Se a questão de que certos ‘azulejos’ podem recobrir um piso não é computável, então a tarefa de avaliar a beleza de um objeto assim como alguma outra tarefa da consciência não seria igualmente não-computável? Penrose tem certeza que sim. Mas se a consciência não é computável, então qualquer que seja o processo no cérebro que dá origem à consciência também deverá ser não-computável. Essa conclusão tem uma implicação perturbadora e inevitável: presumivelmente, tudo o que acontece no cérebro obedece as leis da física e, se quisermos manter a religião e metafísica fora do jogo, todas as leis conhecidas da física são computáveis. De acordo com essas leis, todo processo físico no universo, de colisões atômicas a colisões galácticas, podem ser simulados sem erro num computador, pelo menos em princípio. Se este é o caso, Penrose decidiu que o cérebro deveria incorporar um processo físico que simplesmente não estava debaixo das leis conhecidas da física. A consciência, concluiu, estava fundamentada numa nova física, ou seja, em leis que ainda não foram descobertas ou formuladas. Mais ainda, pensou que sabia onde deveria procurar por elas: no mundo subterrâneo e exótico da mecânica quântica.

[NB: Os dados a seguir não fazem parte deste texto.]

-- ==== Sys2Proof/Certificates/Slice0/Obligations.lean ====
section
/-! DEFINITION. The statements for the provers: what each command answers and changes, by the rules of spec/, and the laws every step keeps. -/

section Statements

open Sys2Proof Sys2Proof.Machine Sys2Proof.Safety

/-! ### The queue and the ports -/

/-- A step takes the command at the front of the queue; an empty queue idles (the model's choice, log 2). -/
def Obligations.StepTakesFrontCommand : Prop :=
  (∀ (c : Instr) (rest : List Instr) (s : State), s.pending = c :: rest → step s = exec c { s with pending := rest }) ∧
    ∀ s : State, s.pending = [] → step s = .next s

/-- Every command answers a next state, whatever the state, an event whose own condition does not hold included (the
model's choice, log 3), and leaves the queue as it is, at a reset too (the model's choice, log 17). -/
def Obligations.EveryCommandCompletes : Prop :=
  ∀ (c : Instr) (s : State), ∃ t, exec c s = .next t ∧ t.pending = s.pending

/-- A kind that R205 does not give the port is answered UNKNOWN_REQUEST; a body of another length than R214 fixes is
answered BAD_LENGTH; nothing else changes, but for the write-enable latch, which every CLIP.PROGRAM and CLIP.ERASE clears
(R190, R205, R214). -/
def Obligations.RequestsRefusedAtTheDoor : Prop :=
  ((∀ (i : Instr) (r : Req) (k : Byte) (s : State), asRequest i = some (r, k) → i.wellFormed = true →
    s.owing r.port = false → validKind r.port k = false →
    exec i s = .next (answer r.port k r.tag (Reply.of .unknownRequest) s)) ∧
  ∀ (p : Port) (k tag : Byte) (s : State), s.owing p = false → validKind p k = false →
    exec (.unknownRequest p k tag) s = .next (answer p k tag (Reply.of .unknownRequest) s)) ∧
  ∀ (i : Instr) (r : Req) (k : Byte) (n : Nat) (s : State), asRequest i = some (r, k) → i.wellFormed = true →
    s.owing r.port = false → validKind r.port k = true → fixedLength i = some n → r.body.length ≠ n →
    exec i s = .next (answer r.port k r.tag (Reply.of .badLength)
      (if k = 24 ∨ k = 25 then { s with store := { s.store with latch := false } } else s))

/-- Every request but RESET leaves its port owing one response with its kind and tag, CLAMPED with OK alone, data with OK
and ALREADY_LOADED alone; no other port's receiver changes (R203, R205, R206). -/
def Obligations.EveryRequestIsAnswered : Prop :=
  ∀ (i : Instr) (r : Req) (k : Byte) (s : State), asRequest i = some (r, k) → i.wellFormed = true →
    s.owing r.port = false → k ≠ 28 →
    ∃ (t : State) (x : Reply), exec i s = .next t ∧
      (t.port r.port).rx = .owed (some ⟨k, r.tag, x.code, x.clamped, x.data⟩) false ∧
      (x.clamped = true → x.code = .ok) ∧ (x.code ≠ .ok → x.code ≠ .alreadyLoaded → x.data = []) ∧
      ∀ p, p ≠ r.port → (t.port p).rx = (s.port p).rx

/-- The receiver of a port moves by the table of R204; a discarded frame touches no block; a frame that arrives on an
OWED port is discarded, its first byte of the spell counting a link error (R204; that a request is one whole frame is
log 1). -/
def Obligations.ReceiverFollowsItsTable : Prop :=
  (∀ (p : Port) (s : State),
    ((s.port p).rx = .hunt →
      exec (.syncByte p) s = .next (s.setPort p { s.port p with rx := .frame }) ∧
      exec (.frameGapTimeout p) s = .next s ∧ exec (.breakCondition p) s = .next s) ∧
    ((s.port p).rx = .frame →
      let discarded := s.setPort p { s.port p with rx := .hunt, linkErrors := bump (s.port p).linkErrors }
      exec (.syncByte p) s = .next s ∧ exec (.frameLengthDiscard p) s = .next discarded ∧
      exec (.frameGapTimeout p) s = .next discarded ∧ exec (.breakCondition p) s = .next discarded ∧
      exec (.frameCheckFail p) s = .next (s.setPort p { s.port p with
        rx := .owed (some ⟨0, 0, .linkError, false, []⟩) false
        linkErrors := bump (s.port p).linkErrors })) ∧
    (∀ resp, (s.port p).rx = .owed resp false → ∀ c ∈ [Instr.owedByteDiscard p, .syncByte p],
      exec c s = .next (s.setPort p { s.port p with
        rx := .owed resp true
        linkErrors := bump (s.port p).linkErrors })) ∧
    (∀ resp, (s.port p).rx = .owed resp true → ∀ c ∈ [Instr.owedByteDiscard p, .syncByte p], exec c s = .next s) ∧
    ∀ resp counted, (s.port p).rx = .owed (some resp) counted →
      exec (.responseSent p) s = .next (s.setPort p { s.port p with rx := .hunt })) ∧
  ∀ (i : Instr) (r : Req) (k : Byte) (s : State) (resp : Option Response) (counted : Bool),
    asRequest i = some (r, k) → i.wellFormed = true → (s.port r.port).rx = .owed resp counted →
    exec i s = .next (if counted then s else s.setPort r.port { s.port r.port with
      rx := .owed resp true
      linkErrors := bump (s.port r.port).linkErrors })

/-- SET stores a port's bit rate, clamped; it comes into force when the port is idle, on M once the response is sent
(R202, R207); a port counts as sending a response through the whole of OWED (the model's choice, log 29). -/
def Obligations.BitRateIsStoredThenApplied : Prop :=
  (∀ (p : Port) (v : Nat) (tag : Byte) (s : State), v < 2 ^ 32 → s.owing .m = false →
    exec (.setBitRate ⟨.m, tag, [11, byte (portIx p).val] ++ le 4 v⟩) s =
      .next (answer .m 16 tag (setAnswer 9600 12000000 v)
        (s.setPort p { s.port p with newRate := some (nearest 9600 12000000 v) }))) ∧
  (∀ (p : Port) (v : Nat) (s : State), (s.port p).newRate = some v → (s.port p).rx = .hunt →
    exec (.bitRateChangeApplies p) s = .next (s.setPort p { s.port p with bitRate := v, newRate := none })) ∧
  ∀ (p : Port) (s : State), s.owing p = true ∨ ((s.port p).rx = .frame ∧ p ≠ .m) →
    exec (.bitRateChangeApplies p) s = .next s

/-- A latch sets its flag and pulls the line of its port low: an auditorium set gains the auditorium, any other detail is
replaced by the newest, nothing else changes. SENSE returns H, the flag word and the details; with clear set it clears the
port's flags and releases its line, and touches no other port's (R210, R211). Flag word bits for which the port has no flag
are 0 (the model's choice, log 28). -/
def Obligations.SenseReportsAndClears : Prop :=
  (∀ (p : Port) (tag : Byte) (s : State), s.owing p = false →
    (let ds := s.link.details p
     let x := Reply.okData (le 4 s.clock.h.toNat ++ [byte (flagWord ds)] ++ ds.flatMap fun d => d.getD [])
     exec (.sense ⟨p, tag, [0]⟩) s = .next (answer p 11 tag x s) ∧
     ∃ l : LinkBlock, exec (.sense ⟨p, tag, [1]⟩) s = .next (answer p 11 tag x { s with link := l }) ∧
       l.ports = s.link.ports ∧ l.resetTag = s.link.resetTag ∧ (∀ d ∈ l.details p, d = none) ∧
       l.attention[portIx p] = false ∧
       ∀ q, q ≠ p → l.details q = s.link.details q ∧ l.attention[portIx q] = s.link.attention[portIx q]) ∧
    ∀ c : Byte, 1 < c.toNat → exec (.sense ⟨p, tag, [c]⟩) s = .next (answer p 11 tag (Reply.of .range) s)) ∧
  ∀ l : LinkBlock,
    let gains := fun (old new : AudSet) (a : Aud) => ∀ b : Aud, new.getLsbD b.val = (old.getLsbD b.val || decide (b = a))
    let low := fun p : Port => setAt l.attention (portIx p) true
    let feed := fun (n : Fin 4) (x : FeedFlags) => { l with feed := setAt l.feed n x, attention := low (.feed n) }
    let air := fun (n : Fin 2) (x : AirFlags) => { l with air := setAt l.air n x, attention := low (.air n) }
    let load := fun (p : LoadPort) (x : LoadFlags) => { l with load := setAt l.load p x, attention := low (portOfLoad p) }
    let mgmt := fun x : MgmtFlags => { l with mgmt := x, attention := low .m }
    (∀ (n : Fin 4) (a : Aud),
      (∃ y, gains l.feed[n].endOfReel y a ∧ l.latchFeed n .endOfReel a = feed n { l.feed[n] with endOfReel := y }) ∧
      (∃ y, gains l.feed[n].endReached y a ∧ l.latchFeed n .endReached a = feed n { l.feed[n] with endReached := y }) ∧
      (∃ y, gains l.feed[n].step y a ∧ l.latchFeed n .step a = feed n { l.feed[n] with step := y }) ∧
      (∃ y, gains l.feed[n].freewheel y a ∧ l.latchFeed n .freewheel a = feed n { l.feed[n] with freewheel := y }) ∧
      ∃ y, gains l.feed[n].lost y a ∧ l.latchFeed n .lost a = feed n { l.feed[n] with lost := y }) ∧
    (∀ (n : Fin 2) (a : Aud),
      (∃ y, gains l.air[n].tableFull y a ∧ l.latchTableFull n a = air n { l.air[n] with tableFull := y }) ∧
      ∃ y, gains l.air[n].expired y a ∧ l.latchExpired n a = air n { l.air[n] with expired := y }) ∧
    (∀ (p : LoadPort) (t : TitleNo) (r : FailReason),
      l.latchLoadDone p t = load p { l.load[p] with done := some t } ∧
      l.latchLoadFailed p t r = load p { l.load[p] with failed := some (t, r) }) ∧
    (∀ block : Nat, l.latchProgramDone block = mgmt { l.mgmt with programDone := some block }) ∧
    (∀ sector : Nat, l.latchEraseDone sector = mgmt { l.mgmt with eraseDone := some sector }) ∧
    (∀ clip failed : Nat, l.latchVerifyDone clip failed = mgmt { l.mgmt with verifyDone := some (clip, failed) }) ∧
    ∀ a : Aud, ∃ y, gains l.mgmt.streamDenied y a ∧ l.latchStreamDenied a = mgmt { l.mgmt with streamDenied := y }
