/-! `State.setClip` changes `store` alone. -/

@[simp] theorem State.setClip_link (s : State) (c : ClipNo) (x : ClipEntry) : (s.setClip c x).link = s.link := rfl
@[simp] theorem State.setClip_titles (s : State) (c : ClipNo) (x : ClipEntry) : (s.setClip c x).titles = s.titles := rfl
@[simp] theorem State.setClip_loader (s : State) (c : ClipNo) (x : ClipEntry) : (s.setClip c x).loader = s.loader := rfl
@[simp] theorem State.setClip_shows (s : State) (c : ClipNo) (x : ClipEntry) : (s.setClip c x).shows = s.shows := rfl
@[simp] theorem State.setClip_clock (s : State) (c : ClipNo) (x : ClipEntry) : (s.setClip c x).clock = s.clock := rfl
@[simp] theorem State.setClip_cues (s : State) (c : ClipNo) (x : ClipEntry) : (s.setClip c x).cues = s.cues := rfl
@[simp] theorem State.setClip_rcv (s : State) (c : ClipNo) (x : ClipEntry) : (s.setClip c x).rcv = s.rcv := rfl
@[simp] theorem State.setClip_frame (s : State) (c : ClipNo) (x : ClipEntry) : (s.setClip c x).frame = s.frame := rfl
@[simp] theorem State.setClip_stream (s : State) (c : ClipNo) (x : ClipEntry) : (s.setClip c x).stream = s.stream := rfl
@[simp] theorem State.setClip_due (s : State) (c : ClipNo) (x : ClipEntry) : (s.setClip c x).due = s.due := rfl
@[simp] theorem State.setClip_freeCount (s : State) (c : ClipNo) (x : ClipEntry) : (s.setClip c x).freeCount = s.freeCount := rfl
@[simp] theorem State.setClip_pending (s : State) (c : ClipNo) (x : ClipEntry) : (s.setClip c x).pending = s.pending := rfl

/-! `State.setOp` changes `store` alone. -/

@[simp] theorem State.setOp_link (s : State) (x : Maintenance) : (s.setOp x).link = s.link := rfl
@[simp] theorem State.setOp_titles (s : State) (x : Maintenance) : (s.setOp x).titles = s.titles := rfl
@[simp] theorem State.setOp_loader (s : State) (x : Maintenance) : (s.setOp x).loader = s.loader := rfl
@[simp] theorem State.setOp_shows (s : State) (x : Maintenance) : (s.setOp x).shows = s.shows := rfl
@[simp] theorem State.setOp_clock (s : State) (x : Maintenance) : (s.setOp x).clock = s.clock := rfl
@[simp] theorem State.setOp_cues (s : State) (x : Maintenance) : (s.setOp x).cues = s.cues := rfl
@[simp] theorem State.setOp_rcv (s : State) (x : Maintenance) : (s.setOp x).rcv = s.rcv := rfl
@[simp] theorem State.setOp_frame (s : State) (x : Maintenance) : (s.setOp x).frame = s.frame := rfl
@[simp] theorem State.setOp_stream (s : State) (x : Maintenance) : (s.setOp x).stream = s.stream := rfl
@[simp] theorem State.setOp_due (s : State) (x : Maintenance) : (s.setOp x).due = s.due := rfl
@[simp] theorem State.setOp_freeCount (s : State) (x : Maintenance) : (s.setOp x).freeCount = s.freeCount := rfl
@[simp] theorem State.setOp_pending (s : State) (x : Maintenance) : (s.setOp x).pending = s.pending := rfl

/-! `State.setUse` changes `store` alone. -/

@[simp] theorem State.setUse_link (s : State) (x : FlashUse) : (s.setUse x).link = s.link := rfl
@[simp] theorem State.setUse_titles (s : State) (x : FlashUse) : (s.setUse x).titles = s.titles := rfl
@[simp] theorem State.setUse_loader (s : State) (x : FlashUse) : (s.setUse x).loader = s.loader := rfl
@[simp] theorem State.setUse_shows (s : State) (x : FlashUse) : (s.setUse x).shows = s.shows := rfl
@[simp] theorem State.setUse_clock (s : State) (x : FlashUse) : (s.setUse x).clock = s.clock := rfl
@[simp] theorem State.setUse_cues (s : State) (x : FlashUse) : (s.setUse x).cues = s.cues := rfl
@[simp] theorem State.setUse_rcv (s : State) (x : FlashUse) : (s.setUse x).rcv = s.rcv := rfl
@[simp] theorem State.setUse_frame (s : State) (x : FlashUse) : (s.setUse x).frame = s.frame := rfl
@[simp] theorem State.setUse_stream (s : State) (x : FlashUse) : (s.setUse x).stream = s.stream := rfl
@[simp] theorem State.setUse_due (s : State) (x : FlashUse) : (s.setUse x).due = s.due := rfl
@[simp] theorem State.setUse_freeCount (s : State) (x : FlashUse) : (s.setUse x).freeCount = s.freeCount := rfl
@[simp] theorem State.setUse_pending (s : State) (x : FlashUse) : (s.setUse x).pending = s.pending := rfl

/-! `State.setLatch` changes `store` alone. -/

@[simp] theorem State.setLatch_link (s : State) (x : Bool) : (s.setLatch x).link = s.link := rfl
@[simp] theorem State.setLatch_titles (s : State) (x : Bool) : (s.setLatch x).titles = s.titles := rfl
@[simp] theorem State.setLatch_loader (s : State) (x : Bool) : (s.setLatch x).loader = s.loader := rfl
@[simp] theorem State.setLatch_shows (s : State) (x : Bool) : (s.setLatch x).shows = s.shows := rfl
@[simp] theorem State.setLatch_clock (s : State) (x : Bool) : (s.setLatch x).clock = s.clock := rfl
@[simp] theorem State.setLatch_cues (s : State) (x : Bool) : (s.setLatch x).cues = s.cues := rfl
@[simp] theorem State.setLatch_rcv (s : State) (x : Bool) : (s.setLatch x).rcv = s.rcv := rfl
@[simp] theorem State.setLatch_frame (s : State) (x : Bool) : (s.setLatch x).frame = s.frame := rfl
@[simp] theorem State.setLatch_stream (s : State) (x : Bool) : (s.setLatch x).stream = s.stream := rfl
@[simp] theorem State.setLatch_due (s : State) (x : Bool) : (s.setLatch x).due = s.due := rfl
@[simp] theorem State.setLatch_freeCount (s : State) (x : Bool) : (s.setLatch x).freeCount = s.freeCount := rfl
@[simp] theorem State.setLatch_pending (s : State) (x : Bool) : (s.setLatch x).pending = s.pending := rfl

/-! The ports. -/

theorem portIx_inj {p q : Port} : portIx p = portIx q ↔ p = q := by
  cases p <;> cases q <;> simp [portIx, Fin.ext_iff] <;> omega

/-- A port after the link state of one port is replaced. -/
@[simp] theorem State.setPort_port (s : State) (p q : Port) (x : PortLink) :
    (s.setPort p x).port q = if p = q then x else s.port q := by
  have h := @portIx_inj p q
  simp only [State.port, State.setPort, Fin.getElem_fin, setAt_get]
  by_cases e : p = q
  · simp [e]
  · have := mt h.1 e
    simp [e, Fin.ext_iff] at this ⊢
    omega

/-- Replacing a port's link state by itself changes nothing. -/
@[simp] theorem State.setPort_same (s : State) (p : Port) : s.setPort p (s.port p) = s := by
  simp [State.setPort, State.port]

/-- A port after the receiver of one port is replaced. -/
@[simp] theorem State.setRx_port (s : State) (p q : Port) (x : Rx) :
    (s.setRx p x).port q = if p = q then { s.port p with rx := x } else s.port q := by
  simp [State.setRx]

/-- A port after one port owes a response. -/
@[simp] theorem State.owe_port (s : State) (p q : Port) (x : Response) :
    (s.owe p x).port q = if p = q then { s.port p with rx := .owed (some x) false } else s.port q := by
  simp [State.owe]

/-- A port after a link error on one port. -/
@[simp] theorem State.linkError_port (s : State) (p q : Port) (x : Rx) :
    (s.linkError p x).port q =
      if p = q then { s.port p with rx := x, linkErrors := bump (s.port p).linkErrors } else s.port q := by
  simp [State.linkError]

/-! What `setRx`, `owe` and `linkError` leave of the Link Interface: all but the ports. -/

@[simp] theorem State.setPort_load (s : State) (p : Port) (x : PortLink) : (s.setPort p x).link.load = s.link.load := rfl
@[simp] theorem State.setPort_feed (s : State) (p : Port) (x : PortLink) : (s.setPort p x).link.feed = s.link.feed := rfl
@[simp] theorem State.setPort_air (s : State) (p : Port) (x : PortLink) : (s.setPort p x).link.air = s.link.air := rfl
@[simp] theorem State.setPort_mgmt (s : State) (p : Port) (x : PortLink) : (s.setPort p x).link.mgmt = s.link.mgmt := rfl
@[simp] theorem State.setPort_attention (s : State) (p : Port) (x : PortLink) :
    (s.setPort p x).link.attention = s.link.attention := rfl
@[simp] theorem State.setPort_resetTag (s : State) (p : Port) (x : PortLink) :
    (s.setPort p x).link.resetTag = s.link.resetTag := rfl

end Sys2Proof.Machine
end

A mecânica quântica é uma teoria teimosamente estranha. Entre outras coisas, nos diz que um elétron ou qualquer outro habitante do mundo subatômico tende a existir numa multiplicidade de estados simultaneamente: está aqui e ali simultaneamente, movendo-se depressa e devagar, girando numa direção e noutra. Mas, no momento em que o elétron interage com a matéria ou energia ordinárias, quando se choca com as moléculas em um detetor, por exemplo, ou é bombardeado por um raio de luz, a perturbação de alguma maneira faz com que o elétron ‘escolha‘ um único estado. Neste ponto ele passa a se comportar como se esperaria que uma minúscula bola de bilhar atuasse. As bolas de bilhar reais nunca exibem personalidades múltiplas porque a estranheza da mecânica quântica geralmente fica aparente somente se os objetos têm o tamanho aproximado de um átomo ou ainda menores, e que se encontrem em ambientes ‘quietos‘, isolados da agitação casual das outras partículas e forças.

Cada medida já feita apoia esta imagem bizarra, de forma que a física a considera como se fosse um evangelho. Ainda assim, não existe uma explicação amplamente aceita de como uma partícula escolhe um único estado quando é perturbada. No que se refere aos cientistas, simplesmente escolhe. Logicamente, eles não se queixariam se uma boa teoria viesse a aparecer, mas provavelmente, qualquer explicação deste tipo também viria a exigir uma mudança fundamental em nossa compreensão da mecânica quântica, assim como a teoria geral da relatividade de Einstein necessitou de uma modificação fundamental da nossa compreensão da gravitação. E mesmo uma pequena modificação seria um desenvolvimento chocante para uma teoria que suportou tantos testes rigorosos.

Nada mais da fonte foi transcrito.